== Problem description ==
Exactly as written, copy the lines that run from the start of the data below to the line containing "else if lineNext", both ends included.

== Material for this exercise ==
Start of Block

/-- A line's ids are taken, or it is malformed and the rest of its chain is skipped. `k` extension lines came before the
next. The pool's header is read where the chain goes on; where that read fails the line itself is intact, and the visit of the next
line holds the cause. -/
def State.takeLine (s : State) (id : Nat) (e : EngOp) (x : Index) (g : Gathering) (bs : List Byte) (k : Nat) : State :=
  let taken : Gathering := { g with ids := lineIds bs, next := if lineNext bs = 0 then none else some (lineNext bs, k) }
  let bad := fun (q : State) => q.holdGath id 0x16 0 { g with next := none }
  if lineBad bs (lineNext bs) then bad s
  else if lineNext bs = 0 then s.setGath id taken
  else match s.poolHead id x with
    | .ok p q => if p.2 < lineNext bs then bad q else q.setGath id taken
    | .cause _ _ q => q.setGath id taken
    | .pause va q => q.engPause id va 1 e.tokenSub
    | .wait q => s.waitIn q

/-- The next line of a gather: of the chain being visited, or the head line of the next bucket. -/
def State.visitLine (s : State) (id : Nat) (e : EngOp) (x : Index) : State :=
  let g := e.gath
  let s0 := s.freshReads id
  match g.next with
  | some (i, k) =>
    let rest : Gathering := { g with next := none }
    let got := (s0.poolHead id x).bind (fun p s => if p.2 ≤ k then .cause 0x16 0 s else s.indexLine id (x.poolLine i))
    match got with
    | .ok bs q => q.takeLine id e x rest bs (k + 1)
    | .cause code b q => q.holdGath id code b rest
    | .pause va q => q.engPause id va 1 e.tokenSub
    | .wait q => s.waitIn q
  | none =>
    match g.todo with
    | [] => s0.setGath id g
    | sig :: todo =>
      let rest : Gathering := { g with todo := todo }
      match s0.indexLine id (x.head sig) with
      | .ok bs q =>
        let seen : Gathering := { rest with visited := g.visited + 1 }
        if lineLossy bs then q.holdGath id 0x48 0 { seen with flags := g.flags ||| 2, stop := true }
        else q.takeLine id e x seen bs 0
      | .cause code b q => q.holdGath id code b rest
      | .pause va q => q.engPause id va 1 e.tokenSub
      | .wait q => s.waitIn q

/-- A bucket line is visited. -/
def execBgatherBucketVisit (id : Nat) (s : State) : Host.Outcome State Fault Refusal :=
  if s.engReady id then
    match s.engOp? id with
    | none => .refused .notEnabled
    | some e => match e.kind, e.gath.ids with
      | .bgather x _ _ _ _ _ _ _, [] => .next (s.visitLine id e x)
      | _, _ => .refused .notEnabled
  else .refused .notEnabled

/-- The lines of a row, read in order: none at the first that the clearance denies, with its event (R330). -/
def State.rowPieces (s : State) (id : Nat) (ps : List (Span × Nat)) : EngGot (Option (List Byte)) :=
  match ps with
  | [] => .ok (some []) s
  | p :: r => match s.engOp? id with
    | none => .wait s
    | some e => (s.engHit e false p.1).bind (fun h s =>
        if h.2 = false then .ok none (s.engDenied id e h.1 (p.1.addr / 128))
        else (s.engReach id false h.1).bind (fun _ s =>
          if s.badAt h.1.place h.1.off p.1.size then .cause (s.errorCode h.1.place h.1.off p.1.size) 0 s
          else
            let bs := s.peekBytes h.1.place h.1.off p.1.size
            (s.rowPieces id r).bind (fun m s => .ok (m.map (fun x => bs ++ x)) s)))

/-- The rows of a token: key, then value; none where the token is omitted. -/
def State.tokenRows (s : State) (id : Nat) (x : Index) (t : Nat) : EngGot (Option (List Byte × List Byte)) :=
  let row := fun (s : State) (a : Nat) => s.rowPieces id (Span.pieces { scr := false, addr := a, size := x.row, align := 1 })
  (row s (x.keyRow t)).bind (fun k s =>
    match k with
    | none => .ok none s
    | some kb => (row s (x.valueRow t)).bind (fun v s => .ok (v.map (fun vb => (kb, vb))) s))

/-- A token that is reached: skipped, omitted, gathered with its arrival, or the budget is overrun (R330, R331). -/
def State.gatherToken (s : State) (id : Nat) (e : EngOp) (x : Index) (q0 q1 q2 budget : Nat) (trunc : Bool) (t : Nat)
    (ids : List Nat) : State :=
  let g : Gathering := { e.gath with ids := ids }
  if x.limit ≤ t then s.holdGath id 0x41 0 g
  else match s.tokenRows id x t with
    | .cause code b q => q.holdGath id code b g
    | .pause va q => q.engPause id va 1 e.tokenSub
    | .wait q => s.waitIn q
    | .ok none q => q.setGath id g
    | .ok (some (kb, vb)) q =>
      if g.count = budget then
        let full : Gathering := { g with flags := g.flags ||| 1, stop := true }
        if trunc then q.setGath id full else q.holdGath id 0x47 0 full
      else
        let put := fun (o : Nat) (bs : List Byte) => ({ scr := true, addr := o, align := 4, data := bs } : Put)
        match q.engStore id [put (q0 + g.count * x.row) kb, put (q1 + g.count * x.row) vb,
            put (q2 + 16 + 4 * g.count) (bytesOfNat 4 t)] with
        | .ok _ r => (r.setGath id { g with count := g.count + 1 }).engCount id
        | .cause code b r => r.holdGath id code b g
        | .pause _ r => r
        | .wait r => s.waitIn r

def execBgatherToken (id : Nat) (s : State) : Host.Outcome State Fault Refusal :=
  if s.engReady id then
    match s.engOp? id with
    | none => .refused .notEnabled
    | some e => match e.kind, e.gath.ids with
      | .bgather x _ q0 q1 q2 k _ trunc, t :: ids => .next (s.gatherToken id e x q0 q1 q2 k trunc t ids)
      | _, _ => .refused .notEnabled
  else .refused .notEnabled

end Sys2Proof.Machine
end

End of Block

== Answer for this exercise ==
/-- A line's ids are taken, or it is malformed and the rest of its chain is skipped. `k` extension lines came before the
next. The pool's header is read where the chain goes on; where that read fails the line itself is intact, and the visit of the next
line holds the cause. -/
def State.takeLine (s : State) (id : Nat) (e : EngOp) (x : Index) (g : Gathering) (bs : List Byte) (k : Nat) : State :=
  let taken : Gathering := { g with ids := lineIds bs, next := if lineNext bs = 0 then none else some (lineNext bs, k) }
  let bad := fun (q : State) => q.holdGath id 0x16 0 { g with next := none }
  if lineBad bs (lineNext bs) then bad s
  else if lineNext bs = 0 then s.setGath id taken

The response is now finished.